We recommend first scaling up your instance size to provide the garbage collector with more computing resources.
This allows your application to continue normal operations while giving the garbage collector the additional power it needs to catch up.
If scaling up alone doesn't improve the situation, we recommend considering a reduction in your write operations.
Use the MvccIdAgeScale
metric to identify which specific collections contain older MVCC IDs that need attention.
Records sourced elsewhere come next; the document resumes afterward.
-- ==== Sys2Proof/Proofs/HeaderLanding.lean ====
section
/-! A header write answered OK, for each purpose (R77, R87, R88, R92 to R94, R98, R141, R153, R158, R159; O46). -/

namespace Sys2Proof.Machine

/-! ### Entries into OPEN and IDLE -/

/-- What entering OPEN comes from (R88). -/
def opening (why : EpochReport) (s : State) : State := report .epochDone (.epochEvent why) (openValues s)

/-- What entering IDLE comes from (R94). -/
def idling (b : NoticeBody) (s : State) : State := idleValues (report .epochDone b s)

section
variable (s : State)

theorem opening_eng (why : EpochReport) : (opening why s).eng = (openValues s).eng := report_eng _ _ _

end

/-- The header write that leads to this report by way of IDLE. -/
def idleReport (why : HdrPurpose) (g : Engine) : Option NoticeBody :=
  match why with
  | .closeCommit => some (.epochEvent (.committed g.durableCount))
  | .walkFinal => some (walkReport g)
  | .discard => some (.recoveryResult (.discarded 0))
  | .formatSecond => some (.epochEvent .formatted)
  | _ => none

/-- The header write that leads to this report by way of OPEN. -/
def openReport (why : HdrPurpose) (g : Engine) : Option EpochReport :=
  match why with
  | .opening => some .opened
  | .closeCommitOpen => some (.commitOpened g.durableCount)
  | _ => none

theorem headerOk_idles {why : HdrPurpose} {s : State} {b : NoticeBody} (h : idleReport why s.eng = some b) :
    headerOk why s = enterState .idle (idling b (headerLanded s)) := by
  cases why <;> first | (cases h; rfl) | cases h

/-- A state over one whose link slot an answer has freed, the record queue and the orphans as they were. -/
theorem Over.of_landed {b x : State} (h : AtRest b) (i : LinkNo) (hq : x.pres.queue = b.pres.queue)
    (ho : x.pres.orphans = b.pres.orphans)
    (hx : x = { b with
      mport := b.mport.freed i, eng := x.eng, table := x.table, ev := x.ev, pres := x.pres
      host := { b.host with out := x.host.out } }) : Over { b with mport := b.mport.freed i } x where
  quiet := (Over.of_atRest (x := { x with mport := b.mport }) h hq ho rfl (by rw [hx]) (by rw [hx]) (by rw [hx])).quiet
  mport := by rw [hx]
  idle := h.2.1
  clock := by rw [hx]
  cfg := by rw [hx]
  link := by
    rw [hx]
    exact h.2.2.1

/-- What is asked is issued at once in the link slot just freed. -/
theorem issues_of_freed {s t : State} {i : LinkNo} {op : MemOp} {addr : Addr}
    (h : RequestsOne { s with mport := s.mport.freed i } t op addr) :
    Issues { s with mport := s.mport.freed i } t op addr := by
  refine h.2 (List.ne_nil_of_mem (a := i) (mem_freeSlots.mpr ?_))
  simp [MPort.freed]

/-- The state s, link slot i freed, with these values of the engine, the preservation unit and the events. -/
def landing (s : State) (i : LinkNo) (g : Engine) (p : Preservation) (ev : EventUnit) : State :=
  { s with mport := s.mport.freed i, eng := g, pres := p, ev := ev }

theorem opening_landing (s : State) (i : LinkNo) (r : EpochReport) :
    ∃ ev, opening r (headerLanded { s with mport := s.mport.freed i }) =
      landing s i (openValues (headerLanded s)).eng { s.pres with filter := [], fullReported := false } ev :=
  ⟨_, by rw [opening, report_frame]; rfl⟩

theorem idling_landing (s : State) (i : LinkNo) (b : NoticeBody) :
    ∃ ev, idling b (headerLanded { s with mport := s.mport.freed i }) =
      landing s i (idleValues (headerLanded s)).eng { s.pres with filter := [] } ev :=
  ⟨_, by rw [idling, report_frame]; rfl⟩

/-- In OPEN, with PFW deasserted, room in the journal and a place free, a write that meets no filter entry is a PRESERVE
(R31). -/
theorem verdict_of_room {s : State} {e : Entry} (hs : s.eng.state = .opened) (hk : e.kind = .write) (hj : e.cls = .journal)
    (hp : s.host.pfw = false) (hf : ∀ f ∈ s.pres.filter, f.cell ≠ e.cell) (hq : s.pres.queue.length + s.pres.claims < 8)
    (hn : s.eng.nextIndex + s.pres.claims < (s.cfg.jslots.toNat - 2) / 2) : verdict s e = .preserve := by
  have hfull : journalFull s = false := by
    rw [journalFull, Bool.not_eq_false', decide_eq_true_eq]
    exact hn
  have hmiss : filterHolds s.pres e.cell = false := by
    rw [Bool.eq_false_iff, Ne, filterHolds_iff]
    rintro ⟨f, hm, hc⟩
    exact hf f hm hc
  have hplace : placeFree s.pres = true := decide_eq_true hq
  have hmeets : meetsFull s e = false := by rw [meetsFull, hfull, Bool.and_false]
  have hheld : holdCause s e = none := by
    rw [holdCause_of_opened hk hp hj hs, hmeets]
    simp
  rw [verdict_of_write hk hheld, decision_of_opened hj hs, hmiss, hfull, hplace]
  rfl

/-- The first JOURNAL-class write of an epoch finds the journal and the record queue empty (R31). -/
theorem verdict_of_empty {s : State} {e : Entry} (hs : s.eng.state = .opened) (hk : e.kind = .write)
    (hj : e.cls = .journal) (hp : s.host.pfw = false) (hf : s.pres.filter = []) (hq : s.pres.queue = [])
    (hcl : s.pres.claims = 0) (hn : s.eng.nextIndex = 0) (hcap : 4 ≤ s.cfg.jslots.toNat) :
    verdict s e = .preserve := by
  refine verdict_of_room hs hk hj hp (by simp [hf]) (by simp [hq, hcl]) ?_
  rw [hn, hcl]
  omega

theorem verdict_of_idle_write {s : State} {e : Entry} (hs : s.eng.state = .idle) (hk : e.kind = .write)
    (hj : e.cls = .journal) (hp : s.host.pfw = false) (hd : s.cfg.barePolicy = .deny) : verdict s e = .refuse .bare := by
  rw [verdict_of_write hk (holdCause_of_still hk hp hj (.inr hs))]
  simp only [decision, hj, hs, hd]

theorem verdict_of_idle_read {s : State} {e : Entry} (hs : s.eng.state = .idle) (hk : e.kind = .read) :
    verdict s e = .issueRead := by
  have hheld : holdCause s e = none := by
    simp [holdCause, hk, hs, walkState]
  simp only [verdict, hheld, hk]

section
variable {s : State} {i : LinkNo} {e : Entry} (op : MemOp) (h : AtRest s) (hT : TableOk s) (he : e ∈ s.table)
  (ha : Alone s e) (hw : e.pastWaiting = true) {g : Engine} (hg : g.state = s.eng.state) (ho : g.op = .none)
  {p : Preservation} (hq : p.queue = s.pres.queue) (hr : p.orphans = s.pres.orphans) (ev : EventUnit) {n : EngState}
  (hc : stateChoice s.eng.state n e = true) (hothers : ∀ x ∈ s.table, x ≠ e → stateChoice s.eng.state n x = false)
include h hT he ha hw hg ho hq hr hc hothers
Once you've identified these collections, you may need to temporarily reduce write operations to them to allow garbage collection to catch up.
During the recovery period, we recommend closely monitoring the AvailableMVCCId
metric to ensure your actions are having the desired effect.
Your cluster is considered healthy once the AvailableMVCCId
value returns to 1.5 billion or higher.
Remember that these steps are preventive measures to help your system recover before it reaches a critical state. The sooner you take action after seeing the metric drop below 1.3 billion, the more likely you are to avoid any impact to your write operations.